Wednesday, October 17, 2007

Cleopatra And The Las Vegas Video Game Glitch

The following is pure speculation, but please humor me before you write off what I have to say.

In the Video Game industry (Nintendo type), there are teams of marketeers, game designers, programmers, graphics artists, all working together to create the next video gaming craze. They work hard at designing and testing a product and finally Quality Control (or whatever it is called) will perform final Beta testing before it is released to the general public.

Immediately on the release of a new game, the gamers out there are hacking and playing the game over and over, tying to find short cuts and tricks and glitches that will speed up reaching the final level of play or "winning", whatever that means. They share this information freely on the Internet forums. Some of these tricks are purposely built into the game and are known to the programmers & designers. Other design deviations are really bugs or glitches that the testers never found and the designers never intended to release. These glitches were not intended to be released with the final game, but were left in the final product, and the knowledge of some of these glitches can actually improve a gamer's play. ( BTW, as anybody in the software industry can tell you, no complicated software is ever 100% fault free! )

My question is this: video games --- the gambling type --- are very similar to these Nintendo type games -- just as complicated -- some of them may have built-in glitches that allow knowledgeable players to improve their odds of winning. Can a knowledgeable player use these glitches to improve his or her chances of winning?

For example, maybe some disgruntled programmer, knowing he is about to be canned, programmed the video poker machine to spit out royal flushes when some combination of buttons are pressed. I think this has actually happened.

There is one game that I will not reveal here, that seems to give the player an edge under certain circumstances. If I have knowledge of this advantage, can the casinos arrest me for cheating? Or like a known blackjack ( 21 ) card counter, ban me from the casino? Are the gaming machines constantly monitored for payouts above the norm? ( Answer: YES! ) Because, I repeat, no complicated software program ( including computer operating systems, ABM systems and your car's computer chips) is 100% fault free.

There is one casino video game that I play ( not the one referred to above ) that seems to have a following of believers in "mind over matter", and that game is "Cleopatra Keno". If the ability of players to control outcomes ( random numbers chosen ) were suspected, would gifted psychics with psychokinesis abilities like Uri Geller be banned from video game play?

It is strange, but I have noticed that "Cleopatra Keno" video games are quietly being removed from many casinos. Why?

The following found in the Las Vegas Trip Reports Forum is typical of the Cleopatra Keno fan(atic) - the game can be very hypnotic and addicting. And this trance like mental state players succumb to would be perfect for controlling the outcomes ( If one really believes that this is possible, and even modern quantum physics is beginning to show that it really is possible!)

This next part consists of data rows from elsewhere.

-- ==== Sys2Proof/Laws/KeepLzc.lean ====
section
/-!
SUPPORT. The operations and meanings of Machine/Lzc.lean keep what `Keep` says.
-/

namespace Sys2Proof

open Sys2Proof.Machine

variable {ar : Nat} {s t u : Machine.State}

def Touch.innerJob : Nat := 0x100000
theorem Keep.innerJob {q : Sys2Proof.InnerJob}
    (har : Area.sub Touch.innerJob ar = true) (h : Keep ar s t) : Keep ar s (Machine.State.innerJob t q) := by
  unfold Machine.State.innerJob
  repeat' (with_reducible first
    | assumption
    | (extract_lets +onlyGivenNames x; (apply Keep.cut x); rotate_left; intro _; clear_value x; rotate_right; subst x)
    | (extract_lets +onlyGivenNames x; clear_value x)
    | (refine Area.sub_trans (b := Touch.innerJob) ?_ har; decide)
    | (refine Keep.rec_lzc ?_ ?_; rotate_left; first | assumption))

def Touch.deltaJob : Nat := 0x8100000
theorem Keep.deltaJob {op : Nat} {ok : Bool}
    (har : Area.sub Touch.deltaJob ar = true) (h : Keep ar s t) : Keep ar s (Machine.State.deltaJob t op ok) := by
  unfold Machine.State.deltaJob
  repeat' (with_reducible first
    | assumption
    | (extract_lets +onlyGivenNames x; (apply Keep.cut x); rotate_left; intro _; clear_value x; rotate_right; subst x)
    | (extract_lets +onlyGivenNames x; clear_value x)
    | apply Keep.ite
    | apply Keep.tookFree
    | apply Keep.innerJob
    | (refine Area.sub_trans (b := Touch.deltaJob) ?_ har; decide)
    | split
    | intro _ _ _
    | intro _ _)

def Touch.codecError : Nat := 0x280000800000000000000000000000000000000780000000000000000000000000000018000020
theorem Keep.codecError {engine : Nat} {cls : Nat} {index : Nat} {code : Nat} {offset : Nat}
    (har : Area.sub Touch.codecError ar = true) (h : Keep ar s t) : Keep ar s (Machine.State.codecError t engine cls index code offset) := by
  unfold Machine.State.codecError
  repeat' (with_reducible first
    | assumption
    | (extract_lets +onlyGivenNames x; (apply Keep.cut x); rotate_left; intro _; clear_value x; rotate_right; subst x)
    | (extract_lets +onlyGivenNames x; clear_value x)
    | apply Keep.ite
    | apply Keep.put
    | apply Keep.bump
    | apply Keep.raiseRec
    | (refine Area.sub_trans (b := Touch.codecError) ?_ har; decide)
    | (refine Area.fld_mono (a := Touch.codecError) ?_ har; decide)
    | split
    | intro _ _ _
    | intro _ _)

def Touch.engineCount : Nat := 0x7800000000000000000000000000000000000000
theorem Keep.engineCount {e : Nat} {used : Nat} {written : Nat} {suspended : Bool}
    (har : Area.sub Touch.engineCount ar = true) (h : Keep ar s t) : Keep ar s (Machine.State.engineCount t e used written suspended) := by
  unfold Machine.State.engineCount
  repeat' (with_reducible first
    | assumption
    | (extract_lets +onlyGivenNames x; (apply Keep.cut x); rotate_left; intro _; clear_value x; rotate_right; subst x)
    | (extract_lets +onlyGivenNames x; clear_value x)
    | apply Keep.ite
    | apply Keep.put
    | apply Keep.bump
    | apply Keep.count
    | (refine Area.sub_trans (b := Touch.engineCount) ?_ har; decide)
    | (refine Area.fld_mono (a := Touch.engineCount) ?_ har; decide)
    | split
    | intro _ _ _
    | intro _ _)

def Touch.jobFinish : Nat := 0x280000800000000000000000000000000000007FC0000000000000000000000000000018500020
theorem Keep.jobFinish {j : LzcJob} {r : JobResult}
    (har : Area.sub Touch.jobFinish ar = true) (h : Keep ar s t) : Keep ar s (Machine.State.jobFinish t j r) := by
  unfold Machine.State.jobFinish
  repeat' (with_reducible first
    | assumption
    | (extract_lets +onlyGivenNames x; (apply Keep.cut x); rotate_left; intro _; clear_value x; rotate_right; subst x)
    | (extract_lets +onlyGivenNames x; have hf : (∀ z, x z = x z) := fun _ => rfl; clear hf; subst x; try dsimp -zeta only)
    | (extract_lets +onlyGivenNames x; clear_value x)
    | apply Keep.ite
    | apply Keep.bump
    | apply Keep.raiseIf
    | apply Keep.writeBytes
    | apply Keep.codecError
    | apply Keep.engineCount
    | (refine Area.sub_trans (b := Touch.jobFinish) ?_ har; decide)
    | (refine Area.fld_mono (a := Touch.jobFinish) ?_ har; decide)
    | dsimp -zeta only
    | split
    | intro _ _ _
    | intro _ _
    | (refine Keep.rec_lzc ?_ ?_; rotate_left; first | assumption | apply Keep.bump | apply Keep.raiseIf | apply Keep.writeBytes | apply Keep.codecError | apply Keep.engineCount | apply Keep.ite))

def Touch.dropCtx : Nat := 0x100000
theorem Keep.dropCtx {a : Nat}
    (har : Area.sub Touch.dropCtx ar = true) (h : Keep ar s t) : Keep ar s (Machine.State.dropCtx t a) := by
  unfold Machine.State.dropCtx
  repeat' (with_reducible first
    | assumption
    | (extract_lets +onlyGivenNames x; (apply Keep.cut x); rotate_left; intro _; clear_value x; rotate_right; subst x)
    | (extract_lets +onlyGivenNames x; have hf : (∀ z, x z = x z) := fun _ => rfl; clear hf; subst x; try dsimp -zeta only)
    | (extract_lets +onlyGivenNames x; clear_value x)
    | (refine Area.sub_trans (b := Touch.dropCtx) ?_ har; decide)
    | dsimp -zeta only
    | (refine Keep.rec_lzc ?_ ?_; rotate_left; first | assumption))

def Touch.jobAbort : Nat := 0x280000800000000000000000000000000000007FC0000000000000000000000000000018500020
theorem Keep.jobAbort {e : Nat}
    (har : Area.sub Touch.jobAbort ar = true) (h : Keep ar s t) : Keep ar s (Machine.State.jobAbort t e) := by
  unfold Machine.State.jobAbort
  repeat' (with_reducible first
    | assumption
    | (extract_lets +onlyGivenNames x; (apply Keep.cut x); rotate_left; intro _; clear_value x; rotate_right; subst x)
    | (extract_lets +onlyGivenNames x; have hf : (∀ z, x z = x z) := fun _ => rfl; clear hf; subst x; try dsimp -zeta only)
    | (extract_lets +onlyGivenNames x; clear_value x)
    | apply Keep.ite
    | apply Keep.tookFree
    | apply Keep.codecError
    | apply Keep.engineCount
    | apply Keep.jobFinish
    | apply Keep.dropCtx
    | (refine Area.sub_trans (b := Touch.jobAbort) ?_ har; decide)
    | dsimp -zeta only
    | split
    | intro _ _ _
    | intro _ _
    | (refine Keep.rec_lzc ?_ ?_; rotate_left; first | assumption | apply Keep.tookFree | apply Keep.codecError | apply Keep.engineCount | apply Keep.jobFinish | apply Keep.dropCtx | apply Keep.ite))

def Touch.lzcEngCtrl : Nat := 0x280000800000000000000000000000000000007FC0000000000000000000000000000018500020
theorem Keep.lzcEngCtrl {r : Sys2Proof.Req} {e : Nat} {data : Nat}
    (har : Area.sub Touch.lzcEngCtrl ar = true) (h : Keep ar s t) : Keep ar s (Machine.State.lzcEngCtrl t r e data) := by
  unfold Machine.State.lzcEngCtrl
  repeat' (with_reducible first
    | assumption
    | apply Keep.ite
    | apply Keep.ignored
    | apply Keep.jobAbort
    | (refine Area.sub_trans (b := Touch.lzcEngCtrl) ?_ har; decide)
    | split
    | intro _ _ _
    | intro _ _)

def Touch.lzcHead : Nat := 0x28000000000000000000000000000000000000
theorem Keep.lzcHead {v : Nat}
    (har : Area.sub Touch.lzcHead ar = true) (h : Keep ar s t) : Keep ar s (Machine.State.lzcHead t v) := by
  unfold Machine.State.lzcHead
  repeat' (with_reducible first
    | assumption
    | apply Keep.ite
    | apply Keep.put
    | (refine Area.sub_trans (b := Touch.lzcHead) ?_ har; decide)
    | (refine Area.fld_mono (a := Touch.lzcHead) ?_ har; decide)
    | split
    | intro _ _ _
    | intro _ _)
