def Touch.execPairCmdResync : Nat := 0x280000800000200000000000000000000000000000000000000000000000000000000010000120
theorem Keep.execPairCmdResync {r : Sys2Proof.Req} {key : Nat}
    (har : Area.sub Touch.execPairCmdResync ar = true) (h : Keep ar s t) : KeepO ar s (Machine.execPairCmdResync r key t) := by
  unfold Machine.execPairCmdResync
  repeat' (with_reducible first
    | assumption
    | apply KeepO.next
    | apply KeepO.ite
    | (extract_lets +onlyGivenNames x; (first | apply KeepO.cut x | apply Keep.cut x); rotate_left; intro _; clear_value x; rotate_right; subst x)
    | (extract_lets +onlyGivenNames x; have hf : (∀ z, x z = x z) := fun _ => rfl; clear hf; subst x; try dsimp -zeta only)
    | (extract_lets +onlyGivenNames x; clear_value x)
    | apply Keep.ite
    | apply Keep.put
    | apply Keep.keyed
    | (refine Area.sub_trans (b := Touch.execPairCmdResync) ?_ har; decide)
    | (refine Area.fld_mono (a := Touch.execPairCmdResync) ?_ har; decide)
    | dsimp -zeta only
    | split
    | intro _ _ _
    | intro _ _
    | (refine Keep.rec_pair ?_ ?_; rotate_left; first | assumption | apply Keep.put | apply Keep.keyed | apply Keep.ite))

def Touch.claimDrive : Nat := 0x200000000000000000000000000000000000000000000000000000000010000000
theorem Keep.claimDrive {state : Nat}
    (har : Area.sub Touch.claimDrive ar = true) (h : Keep ar s t) : Keep ar s (Machine.State.claimDrive t state) := by
  unfold Machine.State.claimDrive
  repeat' (with_reducible first
    | assumption
    | (extract_lets +onlyGivenNames x; (apply Keep.cut x); rotate_left; intro _; clear_value x; rotate_right; subst x)
    | (extract_lets +onlyGivenNames x; clear_value x)
    | apply Keep.put
    | apply Keep.sendClaim
    | (refine Area.sub_trans (b := Touch.claimDrive) ?_ har; decide)
    | (refine Area.fld_mono (a := Touch.claimDrive) ?_ har; decide)
    | intro _ _ _
    | intro _ _)

def Touch.timeRole : Nat := 0x280000801000000000000000000000000000000000000000000000000081000000000018800020
theorem Keep.timeRole
    (har : Area.sub Touch.timeRole ar = true) (h : Keep ar s t) : Keep ar s (Machine.State.timeRole t) := by
  unfold Machine.State.timeRole
  repeat' (with_reducible first
    | assumption
    | apply Keep.ite
    | apply Keep.srcChange
    | apply Keep.setHops
    | apply Keep.arraySource
    | (refine Area.sub_trans (b := Touch.timeRole) ?_ har; decide)
    | split
    | intro _ _ _
    | intro _ _)

def Touch.claimLaunch : Nat := 0x280000801083200000000002000000000000000000000000000000000081000000000018800320
theorem Keep.claimLaunch {c : Claim} {sf : Nat}
    (har : Area.sub Touch.claimLaunch ar = true) (h : Keep ar s t) : Keep ar s (Machine.State.claimLaunch t c sf) := by
  unfold Machine.State.claimLaunch
  repeat' (with_reducible first
    | assumption
    | (extract_lets +onlyGivenNames x; (apply Keep.cut x); rotate_left; intro _; clear_value x; rotate_right; subst x)
    | (extract_lets +onlyGivenNames x; clear_value x)
    | apply Keep.ite
    | apply Keep.put
    | apply Keep.bump
    | apply Keep.raise
    | apply Keep.offer
    | apply Keep.becomeActive
    | apply Keep.timeRole
    | (refine Area.sub_trans (b := Touch.claimLaunch) ?_ har; decide)
    | (refine Area.fld_mono (a := Touch.claimLaunch) ?_ har; decide)
    | split
    | intro _ _ _
    | intro _ _
    | (refine Keep.rec_pair_pseq ?_ ?_; rotate_left; first | assumption | apply Keep.put | apply Keep.bump | apply Keep.raise | apply Keep.offer | apply Keep.becomeActive | apply Keep.timeRole | apply Keep.ite))
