-- ==== Sys2Proof/Laws/KeepMicroSeq.lean ====
section
/-!
SUPPORT. The operations and meanings of Machine/MicroSeq.lean keep what `Keep` says.
-/

namespace Sys2Proof

open Sys2Proof.Machine

variable {ar : Nat} {s t u : Machine.State}

def Touch.cacheRead : Nat := 0x10002000
theorem Keep.cacheRead {n : Nat} {p : Plane} {lines : List Nat}
    (har : Area.sub Touch.cacheRead ar = true) (h : Keep ar s t) : Keep ar s (Machine.State.cacheRead t n p lines) := by
  unfold Machine.State.cacheRead
  repeat' (with_reducible first
    | assumption
    | (extract_lets +onlyGivenNames x; (apply Keep.cut x); rotate_left; intro _; clear_value x; rotate_right; subst x)
    | (extract_lets +onlyGivenNames x; have hf : (∀ z, x z = x z) := fun _ => rfl; clear hf; subst x; try dsimp -zeta only)
    | (extract_lets +onlyGivenNames x; clear_value x)
    | apply Keep.ite
    | apply Keep.emit
    | apply Keep.setTile
    | (refine Area.sub_trans (b := Touch.cacheRead) ?_ har; decide)
    | apply Keep.foldl
    | dsimp -zeta only
    | split
    | intro _ _ _
    | intro _ _)

def Touch.endThread : Nat := 0x280000800000000000000000000000000000000000000000001E0CC117000000027C4018007132
theorem Keep.endThread {n : Nat} {a2 : Nat}
    (har : Area.sub Touch.endThread ar = true) (h : Keep ar s t) : Keep ar s (Machine.State.endThread t n a2) := by
  unfold Machine.State.endThread
  repeat' (with_reducible first
    | assumption
    | (extract_lets +onlyGivenNames x; (apply Keep.cut x); rotate_left; intro _; clear_value x; rotate_right; subst x)
    | (extract_lets +onlyGivenNames x; have hf : (∀ z, x z = x z) := fun _ => rfl; clear hf; subst x; try dsimp -zeta only)
    | (extract_lets +onlyGivenNames x; clear_value x)
    | apply Keep.setTile
    | apply Keep.settle
    | (refine Area.sub_trans (b := Touch.endThread) ?_ har; decide)
    | dsimp -zeta only
    | intro _ _ _
    | intro _ _)

def Touch.micro : Nat := 0x0
theorem Keep.micro {n : Nat} {a2 : Nat} {op : Nat} {f : Nat → Thread → Plane → State} (hf : ∀ (z0 : Nat) (z1 : Thread) (z2 : Plane), Keep ar s (f z0 z1 z2))
    (har : Area.sub Touch.micro ar = true) (h : Keep ar s t) : KeepO ar s (Machine.State.micro t n a2 op f) := by
  unfold Machine.State.micro
  repeat' (with_reducible first
    | assumption
    | apply KeepO.next
    | apply KeepO.ite
    | (extract_lets +onlyGivenNames x; (first | apply KeepO.cut x | apply Keep.cut x); rotate_left; intro _; clear_value x; rotate_right; subst x)
    | (extract_lets +onlyGivenNames x; clear_value x)
    | apply Keep.ite
    | apply hf
    | split
    | intro _ _ _
    | intro _ _)

def Touch.setThread : Nat := 0x2000
theorem Keep.setThread {n : Nat} {a2 : Nat} {th : Thread}
    (har : Area.sub Touch.setThread ar = true) (h : Keep ar s t) : Keep ar s (Machine.State.setThread t n a2 th) := by
  unfold Machine.State.setThread
  repeat' (with_reducible first
    | assumption
    | (extract_lets +onlyGivenNames x; (apply Keep.cut x); rotate_left; intro _; clear_value x; rotate_right; subst x)
    | (extract_lets +onlyGivenNames x; have hf : (∀ z, x z = x z) := fun _ => rfl; clear hf; subst x; try dsimp -zeta only)
    | (extract_lets +onlyGivenNames x; clear_value x)
    | apply Keep.ite
    | apply Keep.setTile
    | (refine Area.sub_trans (b := Touch.setThread) ?_ har; decide)
    | dsimp -zeta only
    | split
    | intro _ _ _
    | intro _ _)

def Touch.microBinary : Nat := 0x2000
theorem Keep.microBinary {n : Nat} {a2 : Nat} {op : Nat} {g : Sys2Proof.Word → Sys2Proof.Word → Sys2Proof.Word}
    (har : Area.sub Touch.microBinary ar = true) (h : Keep ar s t) : KeepO ar s (Machine.State.microBinary t n a2 op g) := by
  unfold Machine.State.microBinary
  repeat' (with_reducible first
    | assumption
    | apply KeepO.next
    | apply KeepO.ite
    | apply Keep.micro
    | apply Keep.setThread
    | (refine Area.sub_trans (b := Touch.microBinary) ?_ har; decide)
    | intro _ _ _
    | intro _ _)

def Touch.execConst : Nat := 0x2000
theorem Keep.execConst {n : Nat} {a1 : Nat}
    (har : Area.sub Touch.execConst ar = true) (h : Keep ar s t) : KeepO ar s (Machine.execConst n a1 t) := by
  unfold Machine.execConst
  repeat' (with_reducible first
    | assumption
    | apply KeepO.next
    | apply KeepO.ite
    | apply Keep.micro
    | apply Keep.setThread
    | (refine Area.sub_trans (b := Touch.execConst) ?_ har; decide)
    | intro _ _ _
    | intro _ _)

def Touch.execParam : Nat := 0x2000
theorem Keep.execParam {n : Nat} {a1 : Nat}
    (har : Area.sub Touch.execParam ar = true) (h : Keep ar s t) : KeepO ar s (Machine.execParam n a1 t) := by
  unfold Machine.execParam
  repeat' (with_reducible first
    | assumption
    | apply KeepO.next
    | apply KeepO.ite
    | apply Keep.micro
    | apply Keep.setThread
    | (refine Area.sub_trans (b := Touch.execParam) ?_ har; decide)
    | intro _ _ _
    | intro _ _)

def Touch.execFstep : Nat := 0x2000
theorem Keep.execFstep {n : Nat} {a1 : Nat}
    (har : Area.sub Touch.execFstep ar = true) (h : Keep ar s t) : KeepO ar s (Machine.execFstep n a1 t) := by
  unfold Machine.execFstep
  repeat' (with_reducible first
    | assumption
    | apply KeepO.next
    | apply KeepO.ite
    | apply Keep.microBinary
    | (refine Area.sub_trans (b := Touch.execFstep) ?_ har; decide)
    | intro _ _ _
    | intro _ _)

def Touch.execAnd : Nat := 0x2000
theorem Keep.execAnd {n : Nat} {a1 : Nat}
    (har : Area.sub Touch.execAnd ar = true) (h : Keep ar s t) : KeepO ar s (Machine.execAnd n a1 t) := by
  unfold Machine.execAnd
  repeat' (with_reducible first
    | assumption
    | apply KeepO.next
    | apply KeepO.ite
    | apply Keep.microBinary
    | (refine Area.sub_trans (b := Touch.execAnd) ?_ har; decide)
    | intro _ _ _
    | intro _ _)

def Touch.execEmit : Nat := 0x8000000000000000000000000000000000000000000010A0000000000000000010002000
theorem Keep.execEmit {n : Nat} {a1 : Nat}
    (har : Area.sub Touch.execEmit ar = true) (h : Keep ar s t) : KeepO ar s (Machine.execEmit n a1 t) := by
  unfold Machine.execEmit
  repeat' (with_reducible first
    | assumption
    | apply KeepO.next
    | apply KeepO.ite
    | (extract_lets +onlyGivenNames x; (first | apply KeepO.cut x | apply Keep.cut x); rotate_left; intro _; clear_value x; rotate_right; subst x)
    | (extract_lets +onlyGivenNames x; have hf : (∀ z, x z = x z) := fun _ => rfl; clear hf; subst x; try dsimp -zeta only)
    | (extract_lets +onlyGivenNames x; clear_value x)
    | apply Keep.ite
    | apply Keep.bump
    | apply Keep.sendToken
    | apply Keep.tileEvent
    | apply Keep.micro
    | apply Keep.setThread
    | refine KeepSome.of_eq ?_ (by assumption)
    | apply KeepSome.getD
    | (refine Area.sub_trans (b := Touch.execEmit) ?_ har; decide)
    | (refine Area.fld_mono (a := Touch.execEmit) ?_ har; decide)
    | dsimp -zeta only
    | split
    | intro _ _ _
    | intro _ _)

def Touch.execBadOp : Nat := 0x280000800000000000000000000000000000000000000000001EACC117000000027C4018007132
theorem Keep.execBadOp {n : Nat} {a1 : Nat}
    (har : Area.sub Touch.execBadOp ar = true) (h : Keep ar s t) : KeepO ar s (Machine.execBadOp n a1 t) := by
  unfold Machine.execBadOp
  repeat' (with_reducible first
    | assumption
    | apply KeepO.next
    | apply KeepO.ite
    | (extract_lets +onlyGivenNames x; (first | apply KeepO.cut x | apply Keep.cut x); rotate_left; intro _; clear_value x; rotate_right; subst x)
    | (extract_lets +onlyGivenNames x; clear_value x)
    | apply Keep.ite
    | apply Keep.bump
    | apply Keep.tileEvent
    | apply Keep.endThread
    | (refine Area.sub_trans (b := Touch.execBadOp) ?_ har; decide)
    | (refine Area.fld_mono (a := Touch.execBadOp) ?_ har; decide)
    | split
    | intro _ _ _
    | intro _ _)

def Touch.execAdd : Nat := 0x2000
theorem Keep.execAdd {n : Nat} {a1 : Nat}
    (har : Area.sub Touch.execAdd ar = true) (h : Keep ar s t) : KeepO ar s (Machine.execAdd n a1 t) := by
  unfold Machine.execAdd
  repeat' (with_reducible first
    | assumption
    | apply KeepO.next
    | apply KeepO.ite
    | apply Keep.microBinary
    | (refine Area.sub_trans (b := Touch.execAdd) ?_ har; decide)
    | intro _ _ _
    | intro _ _)

def Touch.execOr : Nat := 0x2000
theorem Keep.execOr {n : Nat} {a1 : Nat}
    (har : Area.sub Touch.execOr ar = true) (h : Keep ar s t) : KeepO ar s (Machine.execOr n a1 t) := by
  unfold Machine.execOr
  repeat' (with_reducible first
    | assumption
    | apply KeepO.next
    | apply KeepO.ite
    | apply Keep.microBinary
    | (refine Area.sub_trans (b := Touch.execOr) ?_ har; decide)
    | intro _ _ _
    | intro _ _)

def Touch.execLd : Nat := 0x8002000
theorem Keep.execLd {n : Nat} {a1 : Nat}
    (har : Area.sub Touch.execLd ar = true) (h : Keep ar s t) : KeepO ar s (Machine.execLd n a1 t) := by
  unfold Machine.execLd
  repeat' (with_reducible first
    | assumption
    | apply KeepO.next
    | apply KeepO.ite
    | (extract_lets +onlyGivenNames x; (first | apply KeepO.cut x | apply Keep.cut x); rotate_left; intro _; clear_value x; rotate_right; subst x)
    | (extract_lets +onlyGivenNames x; have hf : (∀ z, x z = x z) := fun _ => rfl; clear hf; subst x; try dsimp -zeta only)
    | (extract_lets +onlyGivenNames x; clear_value x)
    | apply Keep.ite
    | apply Keep.tookFree
    | apply Keep.micro
    | apply Keep.setThread
    | (refine Area.sub_trans (b := Touch.execLd) ?_ har; decide)
    | dsimp -zeta only
    | split
    | intro _ _ _
    | intro _ _)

"I found a new keno machine I had never played before, Cleopatra Keno. This game is a blast. If the last number hits on a winning hand you get 12 free bonus spins. I must have hit it about 15-20 times in the 2 hours we were there..."

The "Not So Legal" Way To Get An "Advantage" Over The Casino

From The Art Of Intrusion:

( Chapter One: "Hacking The Casinos For A Million Bucks" )

"There were people who had beaten the slot machines by 'replacing the firmware' — getting to the computer chip inside a machine and substituting the programming for a version that would provide much more attractive payoffs than the casino intended. Other teams had done that, but it seemed to require conspiring with a casino employee, and not just any employee but one of the slot machine techies. To Alex and his buddies, 'swapping ROMs would have been like hitting an old lady over the head and taking her purse.' They figured if they were going to try this, it would be as a challenge to their programming skills and their intellects. And besides, they had no advanced talents in social engineering; they were computer guys, lacking any knowledge of how you sidle up to a casino employee and propose that he join you in a little scheme to take some money that doesn’t belong to you..."


Anonymous said...

Using anything that can shock the machine (any part that is metal including the lock) will reset the machine and give you better winning odds and jackpots will happen more frequently. Test it out with a minimum bet first with a dollar to see if the machine has taken enough money in first, then if it starts to pay, it will pay big.